Custom statistics for Anki flashcard reviews
January 14, 2025
Anki's built-in stats page shows streaks and review counts, but it won't answer questions like "what's my median session length over the last 3 weeks?" or "how many seconds do I spend per card on average?". Fortunately, Anki stores a complete review log in an SQLite database, so you can run any query you like.
Exporting the data
- File → Export
- Select Anki Deck Package (.apkg), then check Include Scheduling Information and Support older Anki versions

- Unzip the resulting
.apkgfile (it's just a zip archive) - Extract the review log into a CSV:
sqlite3 collection.anki21 -header -csv "SELECT * FROM revlog;" > revlog.csv
Note: Checking "Support older Anki versions" produces a
collection.anki21file. Without it you may getcollection.anki21b, which uses a different internal format.
The revlog schema
The revlog table has one row per review. The columns you'll use most are:
| Column | Description |
|---|---|
id | Review timestamp in milliseconds (also serves as a unique ID) |
cid | Card ID |
ease | Button pressed: 1=Again, 2=Hard, 3=Good, 4=Easy |
ivl | New interval after review (positive = days, negative = seconds for learning steps) |
factor | Ease factor × 1000 (e.g. 2500 means 2.5×) |
time | Time spent on the card in milliseconds |
type | Review type: 0=Learning, 1=Review, 2=Relearn, 3=Filtered |
Loading into pandas
import pandas as pd
df = pd.read_csv('revlog.csv')
# Convert the millisecond timestamp to datetime
df['datetime'] = pd.to_datetime(df['id'], unit='ms')

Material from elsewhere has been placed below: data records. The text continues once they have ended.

-- ==== Sys2Proof/Tests/Slice0.lean ====
section
/-! SUPPORT. Tests against 95_test_vectors.md (each names its vector) and the spec's encodings, the refusals of WellFormed, and a
witness for the hypotheses of every statement. -/

open Sys2Proof Sys2Proof.Machine

namespace Sys2Proof.Tests

/-! ## Decoding: one word per constructor, written out from the encodings of 40_ to 47_ -/

theorem test_decode_scd : decode 0x00CA = .ok (.scd 0xA) := by decide
theorem test_decode_cls : decode 0x00E0 = .ok .cls := by decide
theorem test_decode_ret : decode 0x00EE = .ok .ret := by decide
theorem test_decode_scr : decode 0x00FB = .ok .scr := by decide
theorem test_decode_scl : decode 0x00FC = .ok .scl := by decide
theorem test_decode_exit : decode 0x00FD = .ok .exit := by decide
theorem test_decode_low : decode 0x00FE = .ok .low := by decide
theorem test_decode_high : decode 0x00FF = .ok .high := by decide
theorem test_decode_jp : decode 0x1ABC = .ok (.jp 0xABC) := by decide
theorem test_decode_call : decode 0x2ABC = .ok (.call 0xABC) := by decide
theorem test_decode_seImm : decode 0x3F01 = .ok (.seImm 15 0x01) := by decide
theorem test_decode_sneImm : decode 0x432A = .ok (.sneImm 3 0x2A) := by decide
theorem test_decode_seReg : decode 0x5AB0 = .ok (.seReg 10 11) := by decide
theorem test_decode_ldImm : decode 0x6A2F = .ok (.ldImm 10 0x2F) := by decide
theorem test_decode_addImm : decode 0x7303 = .ok (.addImm 3 0x03) := by decide
theorem test_decode_ldReg : decode 0x8AB0 = .ok (.ldReg 10 11) := by decide
theorem test_decode_orReg : decode 0x8AB1 = .ok (.orReg 10 11) := by decide
theorem test_decode_andReg : decode 0x8AB2 = .ok (.andReg 10 11) := by decide
theorem test_decode_xorReg : decode 0x8AB3 = .ok (.xorReg 10 11) := by decide
theorem test_decode_addReg : decode 0x8AB4 = .ok (.addReg 10 11) := by decide
theorem test_decode_subReg : decode 0x8AB5 = .ok (.subReg 10 11) := by decide
theorem test_decode_shr : decode 0x8AB6 = .ok (.shr 10) := by decide
theorem test_decode_subnReg : decode 0x8AB7 = .ok (.subnReg 10 11) := by decide
theorem test_decode_shl : decode 0x8ABE = .ok (.shl 10) := by decide
theorem test_decode_sneReg : decode 0x9AB0 = .ok (.sneReg 10 11) := by decide
theorem test_decode_ldI : decode 0xA2F0 = .ok (.ldI 0x2F0) := by decide
theorem test_decode_jpV0 : decode 0xBFFF = .ok (.jpV0 0xFFF) := by decide
theorem test_decode_rnd : decode 0xC20F = .ok (.rnd 2 0x0F) := by decide
theorem test_decode_drw : decode 0xDABC = .ok (.drw 10 11 12) := by decide
theorem test_decode_skp : decode 0xE49E = .ok (.skp 4) := by decide
theorem test_decode_sknp : decode 0xEFA1 = .ok (.sknp 15) := by decide
theorem test_decode_ldVxDt : decode 0xF307 = .ok (.ldVxDt 3) := by decide
theorem test_decode_ldVxK : decode 0xFF0A = .ok (.ldVxK 15) := by decide
theorem test_decode_ldDtVx : decode 0xF315 = .ok (.ldDtVx 3) := by decide
theorem test_decode_ldStVx : decode 0xF318 = .ok (.ldStVx 3) := by decide
theorem test_decode_addI : decode 0xF21E = .ok (.addI 2) := by decide
theorem test_decode_ldF : decode 0xF129 = .ok (.ldF 1) := by decide
theorem test_decode_ldB : decode 0xF533 = .ok (.ldB 5) := by decide
theorem test_decode_ldMemVx : decode 0xFA55 = .ok (.ldMemVx 10) := by decide
theorem test_decode_ldVxMem : decode 0xFA65 = .ok (.ldVxMem 10) := by decide

/-- Vectors E20 to E40: each word is refused with its bit pattern. -/
theorem test_decode_refuses :
    ([0x0000, 0x00E1, 0x01E0, 0x00B3, 0x00D0, 0x00FA, 0x0123, 0x0FFF, 0x5121, 0x512F, 0x9AB1] ++
      [0x8008, 0x812D, 0x812F, 0xE000, 0xE19F, 0xE1A0, 0xF000, 0xF130, 0xF175, 0xF185, 0xFFFF]).all
      (fun w => decode w = Except.error (DecodeFault.unsupportedOpcode w)) = true := by decide

/-- Vectors E10, E11: the shifts are written with `y = 0` (30_encoding.md R103). -/
theorem test_encode_shifts : encode (.shr 10) = 0x8A06 ∧ encode (.shl 10) = 0x8A0E := by decide

/-- R68: the byte at the lower address is the high one; a lone byte is refused. -/
theorem test_decodeBytes : decodeBytes [0x6A, 0x2F, 0x99] = .ok (.ldImm 10 0x2F, [0x99]) ∧
    decodeBytes [0x6A] = .error .truncated := by decide

theorem test_encodeBytes : encodeBytes (.call 0xABC) = [0x2A, 0xBC] := by decide

theorem test_decodeTableWord : decodeTableWord 16 0xD123 = some (.drw 1 2 3) ∧ decodeTableWord 16 0x0123 = none := by decide

/-! ## WellFormed: each check with a term it refuses -/

theorem test_instr_wellFormed : Instr.wellFormed (.drw 15 15 0) = true := by decide
theorem test_params_standard : Config.standard.wellFormed = true := by decide
/-- 0x1B0 is the last base that R6 admits. -/
theorem test_params_font_too_high :
    Params.wellFormed { Config.standard with fontBase := 0x1B0 } = true ∧
    Params.wellFormed { Config.standard with fontBase := 0x1B1 } = false := by decide
theorem test_params_font_too_short : Params.wellFormed { Config.standard with fontData := [0xF0] } = false := by decide
theorem test_image_fits : imageFits 0xFFF [0xAA] = true ∧ imageFits 0xFFF [0xAA, 0xBB] = false := by decide

/-! ## Small states -/

/-- The state after reset with these register values. -/
def regs (l : List (Nat × Nat)) : State :=
  l.foldl (fun s p => s.setV (BitVec.ofNat 4 p.1) (BitVec.ofNat 8 p.2)) State.reset

/-- The state after one step on the word `w`; the state itself if there is none. -/
def after (s : State) (w : Nat) : State :=
  match step (s.withFetchWord 16 w) with
  | .next t => t
  | .fault _ => s
  | .refused _ => s

/-- The state after one operation of the host. -/
def afterOp (s : State) (o : HostOp) : State :=
  match hostOp o s with
  | .next t => t
  | .fault _ => s
  | .refused _ => s

/-- The state with the blank reference display in High mode. -/
def highRes (s : State) : State :=
  { s with ports := { s.ports with display := .reference (RefDisplay.blank.setMode .high) } }

/-- The frame buffer with exactly these pixels lit. -/
def lit (l : List (Nat × Nat)) : Frame := l.foldl (fun f p => f.flip p.1 p.2) Frame.blank

/-! ## Control flow (2.3) -/

theorem test_jp_C1 : (after State.reset 0x1ABC).pc = 0xABC := by decide
theorem test_jpV0_C6 : (after (regs [(0, 0xFF)]) 0xBFFF).pc = 0x0FE := by decide
theorem test_call_C7 : (after State.reset 0x2ABC).stack[0] = 0x202 ∧ (after State.reset 0x2ABC).sp = 1 ∧
    (after State.reset 0x2ABC).pc = 0xABC := by decide
theorem test_call_C9 : (after { State.reset with sp := 16 } 0x2ABC).es = .halted (.error .stackOverflow) ∧
    (after { State.reset with sp := 16 } 0x2ABC).pc = 0x202 := by decide
theorem test_ret_C11 :
    (after { State.reset with sp := 2, pc := 0x400, stack := State.reset.stack.set 1 0x30A } 0x00EE).pc = 0x30A ∧
    (after { State.reset with sp := 2, pc := 0x400, stack := State.reset.stack.set 1 0x30A } 0x00EE).sp = 1 := by decide
theorem test_ret_C12 : (after State.reset 0x00EE).es = .halted (.error .stackUnderflow) ∧
    (after State.reset 0x00EE).pc = 0x202 := by decide

/-! ## Fetch (2.2) -/

theorem test_fetch_T3 : (after { State.reset with pc := 0xFFE } 0x6005).pc = 0x000 ∧
    (after { State.reset with pc := 0xFFE } 0x6005).getV 0 = 0x05 := by decide
theorem test_fetch_T4 : (afterOp { State.reset with pc := 0xFFF } .step).out.report = some (.memoryError 0x1000) ∧
    (afterOp { State.reset with pc := 0xFFF } .step).pc = 0xFFF := by decide
theorem test_fetch_T7 : (afterOp State.reset .step).es = .halted (.error (.decodeError 0x0000)) ∧
    (afterOp State.reset .step).pc = 0x202 := by decide

/-! ## Skips (2.4) -/

theorem test_seImm_K1_K2 : (after (regs [(3, 0x2A)]) 0x332A).pc = 0x204 ∧ (after (regs [(3, 0x2B)]) 0x332A).pc = 0x202 := by
  decide
theorem test_sneImm_K3_K4 : (after (regs [(3, 0x2A)]) 0x432A).pc = 0x202 ∧ (after (regs [(3, 0x2B)]) 0x432A).pc = 0x204 := by
  decide
theorem test_seReg_K5_K6 : (after (regs [(1, 7), (2, 7)]) 0x5120).pc = 0x204 ∧
    (after (regs [(1, 7), (2, 8)]) 0x5120).pc = 0x202 := by decide
theorem test_sneReg_K8_K9 : (after (regs [(1, 7), (2, 8)]) 0x9120).pc = 0x204 ∧ (after (regs [(3, 9)]) 0x9330).pc = 0x202 := by
  decide
/-- K15: the low nibble of 1A selects key A, bit 10 of the sample. -/
theorem test_skp_K15 : (after ((regs [(4, 0x1A)]).withKeys [0x0400]) 0xE49E).pc = 0x204 := by decide
theorem test_skp_K12 : (after ((regs [(4, 5)]).withKeys [0x0000]) 0xE49E).pc = 0x202 := by decide
theorem test_sknp_K13 : (after ((regs [(4, 5)]).withKeys [0x0000]) 0xE4A1).pc = 0x204 := by decide
theorem test_sknp_K16 : (after ((regs [(4, 0x1A)]).withKeys [0x0400]) 0xE4A1).pc = 0x202 := by decide
theorem test_skip_wraps_T5 : (after { State.reset with pc := 0xFFE } 0x3000).pc = 0x002 := by decide

/-! ## Register arithmetic and logic (2.5) -/

/-- `V[1]` and `V[15]` after the word, from A, B and the flag before. -/
def alu (w a b f : Nat) : Byte × Byte :=
  ((after (regs [(1, a), (2, b), (15, f)]) w).getV 1, (after (regs [(1, a), (2, b), (15, f)]) w).getV 15)

theorem test_ldReg_A1 : alu 0x8120 0x11 0x5C 0x77 = (0x5C, 0x77) := by decide
theorem test_orReg_A2 : alu 0x8121 0xF0 0x3C 0x77 = (0xFC, 0x77) := by decide
theorem test_andReg_A3 : alu 0x8122 0xF0 0x3C 0x77 = (0x30, 0x77) := by decide
theorem test_xorReg_A4 : alu 0x8123 0xF0 0x3C 0x77 = (0xCC, 0x77) := by decide
theorem test_addReg_A5 : alu 0x8124 0xC8 0x64 0x00 = (0x2C, 0x01) := by decide
/-- A34: the carry overwrites the sum in VF. -/
theorem test_addReg_A34 : (after (regs [(15, 0xF0), (1, 0x20)]) 0x8F14).getV 15 = 0x01 := by decide
theorem test_subReg_A10_A12 : alu 0x8125 0x10 0x20 0x00 = (0xF0, 0x00) ∧ alu 0x8125 0x33 0x33 0x00 = (0x00, 0x01) := by decide
theorem test_subnReg_A15_A16 : alu 0x8127 0x10 0x20 0x00 = (0x10, 0x01) ∧ alu 0x8127 0x20 0x10 0x00 = (0xF0, 0x00) := by decide
theorem test_shr_A19_A23 : alu 0x8126 0x05 0xAA 0x00 = (0x02, 0x01) ∧ alu 0x8126 0x80 0xAA 0x00 = (0x40, 0x00) := by decide
theorem test_shl_A24_A27 : alu 0x812E 0x81 0xAA 0x00 = (0x02, 0x01) ∧ alu 0x812E 0x40 0xAA 0x00 = (0x80, 0x00) := by decide

/-! ## Immediates (2.6) -/

theorem test_ldImm_I2 : (after State.reset 0x6FAB).getV 15 = 0xAB := by decide
theorem test_addImm_I3 : (after (regs [(3, 0xFE), (15, 0x55)]) 0x7303).getV 3 = 0x01 ∧
    (after (regs [(3, 0xFE), (15, 0x55)]) 0x7303).getV 15 = 0x55 := by decide
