-- ==== Sys2Proof/Machine/Slice.lean ====
section
/-! DEFINITION. The stream-cache slice and the bursts of T2: lines, allocation, pseudo-LRU, partial-burst merges, reads under SC4 and their detectors (R133, R134, R142 to R150, R154 to R158). -/

namespace Sys2Proof.Machine

/-! ### Lines (R142 to R144) -/

/-- Set of a partition byte offset (R142). -/
def lineSet (o : Nat) : Nat := bits o 8 13

/-- Tag of a partition byte offset (R142). -/
def lineTag (o : Nat) : Nat := bits o 21 13

/-- The valid line that holds a burst (R142). -/
def findLine (x : Part) (o : Nat) : Option CacheLine :=
  x.lines.find? (fun l => l.set == lineSet o && l.tag == lineTag o)

/-- A part of the ways below tree node `n` at depth `d` is unpinned: the largest way of the subtree is not below `pinned`. -/
def openWay (pinned n d : Nat) : Bool := decide (pinned ≤ (n + 1) * 2 ^ (4 - d) - 1 - 16)

/-- Walk the pseudo-LRU tree of a set; a subtree of pinned ways is passed over (R143, assumption 24). -/
def plruWalk (tree pinned : Nat) : Nat → Nat → Nat → Nat
  | 0, _, n => n - 16
  | k + 1, d, n =>
    let right := bits tree n 1 == 1
    let left := 2 * n
    let pick := if right then left + 1 else left
    let pick := if openWay pinned pick (d + 1) then pick else left + 1
    plruWalk tree pinned k (d + 1) pick

/-- The tree of a set after an access to a way: every node on its path points away from it. -/
def plruTouch (tree way : Nat) : Nat :=
  (List.range 4).foldl (fun acc d =>
    let node := (16 + way) / 2 ^ (4 - d)
    let right := bits (16 + way) (3 - d) 1 == 1
    let cleared := acc - bits acc node 1 * 2 ^ node
    if right then cleared else cleared + 2 ^ node) tree

/-- Note an access to a way. -/
def touchWay (x : Part) (set way : Nat) : Part := { x with plru := x.plru.put set (plruTouch (x.plru.count set) way) }

/-- The way to fill: the lowest invalid unpinned one, else the pseudo-LRU victim (R143). -/
def fillWay (x : Part) (set : Nat) : Nat :=
  let used := (x.lines.filter (fun l => l.set == set)).map CacheLine.way
  match ((List.range 16).drop x.pinned).find? (fun w => !used.contains w) with
  | some w => w
  | none => plruWalk (x.plru.count set) x.pinned 4 0 1

/-- Partition byte offset of a line's burst (R142). -/
def CacheLine.burst (l : CacheLine) : Nat := l.tag * 2 ^ 21 + l.set * 256

/-- The bytes the devices hold of a burst: those under a clean line that differs, else what the memory shows (R133). -/
def deviceBytes (s : State) (p o : Nat) : List Byte :=
  match findLine (s.part p) o with
  | some l => if l.under.isEmpty then s.mem.read (t2Base p + o) 256 else l.under
  | none => s.mem.read (t2Base p + o) 256

/-- A burst is not poisoned: the whole of it has been written (R158). -/
def unpoison (x : Part) (o : Nat) : Part := { x with poisoned := x.poisoned.filter (fun b => b != o) }

/-- A line leaves its way: a dirty one is written back whole, with fresh check symbols; a clean one leaves the devices' bytes (R133, R143, R145, R158). -/
def evictLine (s : State) (p : Nat) (l : CacheLine) : State :=
  let x := { s.part p with lines := (s.part p).lines.filter (fun y => y != l) }
  if l.dirty then s.setPart p (unpoison x l.burst)
  else
    let s := s.setPart p x
    if l.under.isEmpty then s else { s with mem := s.mem.write (t2Base p + l.burst) l.under }

/-- Install a line in the way that R143 chooses, its victim evicted; `under` is what the devices hold where it differs. -/
def installLine (s : State) (p o : Nat) (dirty staged : Bool) (under : List Byte) : State :=
  let set := lineSet o
  let w := fillWay (s.part p) set
  let s := match (s.part p).lines.find? (fun l => l.set == set && l.way == w) with
    | some l => evictLine s p l
    | none => s
  let x := s.part p
  s.setPart p (touchWay { x with
    lines := x.lines ++ [{ set := set, way := w, tag := lineTag o, dirty := dirty, staged := staged, under := under }] } set w)

/-- Use a present line: a write makes it dirty, a staged line has been used (R134, R138). -/
def useLine (x : Part) (o : Nat) (write : Bool) : Part :=
  match findLine x o with
  | none => x
  | some l =>
    let lines := x.lines.map (fun y =>
      if y = l then { y with dirty := y.dirty || write, staged := false, under := if write then [] else y.under } else y)
    touchWay { x with lines := lines } l.set l.way

/-! ### Reads under SC4 (R147, R154 to R158) -/

/-- What a read of a burst or line met. -/
structure ReadOut where
  s : State
  failed : Bool
  /-- Detector of the underlying cause when it failed. -/
  detector : Nat
  /-- The codewords corrected, with their symbols. -/
  fixed : List (Nat × Nat)
  /-- The 256 bytes delivered. -/
  bytes : List Byte

/-- Raise one corrected detector per corrected codeword (R156). -/
def raiseCorrected (s : State) (flags : Nat) (cs : List (Nat × Nat)) (ev : Nat × Nat → DetEvent) : State :=
  forEach cs s (fun s c => raiseAs s 0 flags (ev c))

/-- The first symbol in error. -/
def firstSymbol (errs : List SymErr) : Nat × Nat := match errs with
  | e :: _ => (e.codeword, e.symbol)
  | [] => (0, 32)

/-- Count corrected codewords for the scrub level and the Patina (R160, R536). -/
def countCorrected (s : State) (p n : Nat) : State :=
  patCount (s.setPart p { s.part p with corrected := (s.part p).corrected + n }) (0x1A08 + 128 * p) n

/-- Count corrected symbols by module channel and DQ pin (R536). -/
def countPins (s : State) (p : Nat) (fixed : List (Nat × Nat)) : State :=
  forEach fixed s (fun s c => patCount s (0x1E00 + 4 * (16 * symbolChannel p c.2 + symbolPin c.1 c.2)) 1)

/-- The symbol errors an injection of 0x05 or 0x06 puts into a burst read of a partition, and whether one did (R410). -/
def injectT2 (s : State) (p : Nat) : List SymErr × Bool × State :=
  let a := takeInjection s 0x05 (fun q => injPart q.target == p)
  match a.1 with
  | some q => (pinErrors (injIndex q.target) (bits q.param.toNat 0 4), true, a.2)
  | none =>
    let b := takeInjection s 0x06 (fun q => injPart q.target == p && q.param.toNat != 0xFFFFFFFF)
    match b.1 with
    | some q => (pinErrors (injIndex q.target) (bits q.param.toNat 0 4) ++
                 pinErrors (injIndex q.target) (bits q.param.toNat 8 4), true, b.2)
    | none => ([], false, s)

/-- The event of a corrected codeword of a burst of T2 (R408). -/
def t2Corrected (p burst job : Nat) (c : Nat × Nat) : DetEvent :=
  mkEvent 0x05 p job (symbolPin c.1 c.2) (symbolChannel p c.2) (t2Base p + burst)

/-- The event of an uncorrectable burst of T2: the channel of the first symbol in error (R408, assumption 25). -/
def t2Bad (p burst job : Nat) (errs : List SymErr) : DetEvent :=
  mkEvent 0x06 p job 0 (symbolChannel p (firstSymbol errs).2) (t2Base p + burst)

/-- Read one burst of T2 from the devices: corrected codewords raise 0x05; an uncorrectable burst raises 0x06 and is poisoned (R156, R158, R410). -/
def readT2 (s : State) (p burst job : Nat) (errs : List SymErr) : ReadOut :=
  let i := injectT2 s p
  let errs := errs ++ i.1
  let flags := if i.2.1 then 1 else 0
  let r := readBurst (deviceBytes s p burst) ((s.part p).poisoned.contains burst) errs
  let s := countPins (countCorrected (raiseCorrected i.2.2 flags r.fixed (t2Corrected p burst job)) p r.fixed.length) p r.fixed
  if r.bad then
    let s := raiseAs s 2 flags (t2Bad p burst job errs)
    { s := s.setPart p { s.part p with poisoned := distinct (burst :: (s.part p).poisoned) }, failed := true, detector := 0x06
      fixed := r.fixed, bytes := r.bytes }
  else { s := s, failed := false, detector := 0, fixed := r.fixed, bytes := r.bytes }

/-- The symbol errors an injection of 0x03 or 0x04 puts into the next codeword read of a hit line (R410). -/
def injectT1 (s : State) (p : Nat) : List SymErr × Bool × State :=
  let e := fun (q : Injection) (lo : Nat) => ({ codeword := 0, symbol := bits q.param.toNat lo 6, pattern := 0xF } : SymErr)
  let a := takeInjection s 0x03 (fun q => injPart q.target == p)
  match a.1 with
  | some q => ([e q 0], true, a.2)
  | none =>
    let b := takeInjection s 0x04 (fun q => injPart q.target == p)
    match b.1 with
    | some q => ([e q 0, e q 8], true, b.2)
    | none => ([], false, s)

/-- A line is filled with a burst read from the devices; where the decoder delivered other bytes, the memory shows the line's (R133, R156). -/
def fillLine (s : State) (p burst : Nat) (dirty staged : Bool) (bytes : List Byte) : State :=
  let old := s.mem.read (t2Base p + burst) 256
  if bytes = old then installLine s p burst dirty staged []
  else installLine { s with mem := s.mem.write (t2Base p + burst) bytes } p burst dirty staged old

/-- Read a line of the slice, or of a pinned way: corrected codewords raise 0x03; an uncorrectable one raises 0x04 and fails, but a clean line is then invalidated and its burst refetched from T2, to be installed when it can be read (R140, R147, R408). -/
def readT1 (s : State) (p way value job : Nat) (line : Option CacheLine) (bytes : List Byte) (errs : List SymErr) : ReadOut :=
  let i := injectT1 s p
  let flags := if i.2.1 then 1 else 0
  let r := readBurst bytes false (errs ++ i.1)
  let s := raiseCorrected i.2.2 flags r.fixed (fun c => mkEvent 0x03 p job c.2 (p * 16 + way) value)
  if !r.bad then { s := s, failed := false, detector := 0, fixed := r.fixed, bytes := r.bytes }
  else
    let e := mkEvent 0x04 p job 0xFF (p * 16 + way) value
    match line.filter (fun l => !l.dirty) with
    | none => { s := raiseAs s 2 flags e, failed := true, detector := 0x04, fixed := r.fixed, bytes := r.bytes }
    | some l =>
      let q := readT2 (evictLine (raiseAs s 1 flags { e with mild := true }) p l) p l.burst job []
      if q.failed then q else { q with s := fillLine q.s p l.burst false false q.bytes }

/-- A line is written back, if dirty, and invalidated; false when a dirty line cannot be read (R145, R425). -/
def writeBackLine (s : State) (p : Nat) (l : CacheLine) : State × Bool :=
  if l.dirty then
    let a := t2Base p + l.burst
    let r := readT1 s p l.way l.burst 0 none (s.mem.read a 256) []
    if r.failed then (r.s, false) else (evictLine { r.s with mem := r.s.mem.write a r.bytes } p l, true)
  else (evictLine s p l, true)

df['date'] = df['datetime'].dt.date
df['week'] = df['datetime'].dt.to_period('W')
Session summary statistics
Cards reviewed and time spent per day, with derived columns for minutes and seconds per card:
daily = (
df.groupby('date')['time']
.agg(['sum', 'count'])
.rename(columns={'sum': 'total_ms', 'count': 'cards'})
.assign(minutes=lambda x: round(x['total_ms'] / 1000 / 60, 1))
.assign(seconds_per_card=lambda x: round(x['total_ms'] / x['cards'] / 1000, 1))
)
# Median over the last 21 days
daily.tail(21).median()
Custom percentiles
describe() only shows a fixed set of percentiles. Pass your own list to see more of the distribution:
custom_percentiles = [0.01, 0.05, 0.1, 0.25, 0.5, 0.75, 0.9, 0.95, 0.99]
df['time'].describe(percentiles=custom_percentiles)
This is useful for spotting outliers — e.g. cards where you walked away and left Anki open will show up at the 99th percentile with very high times.
Filtering by review type
If you want to exclude learning/relearning steps and look only at mature card reviews:
reviews_only = df[df['type'] == 1]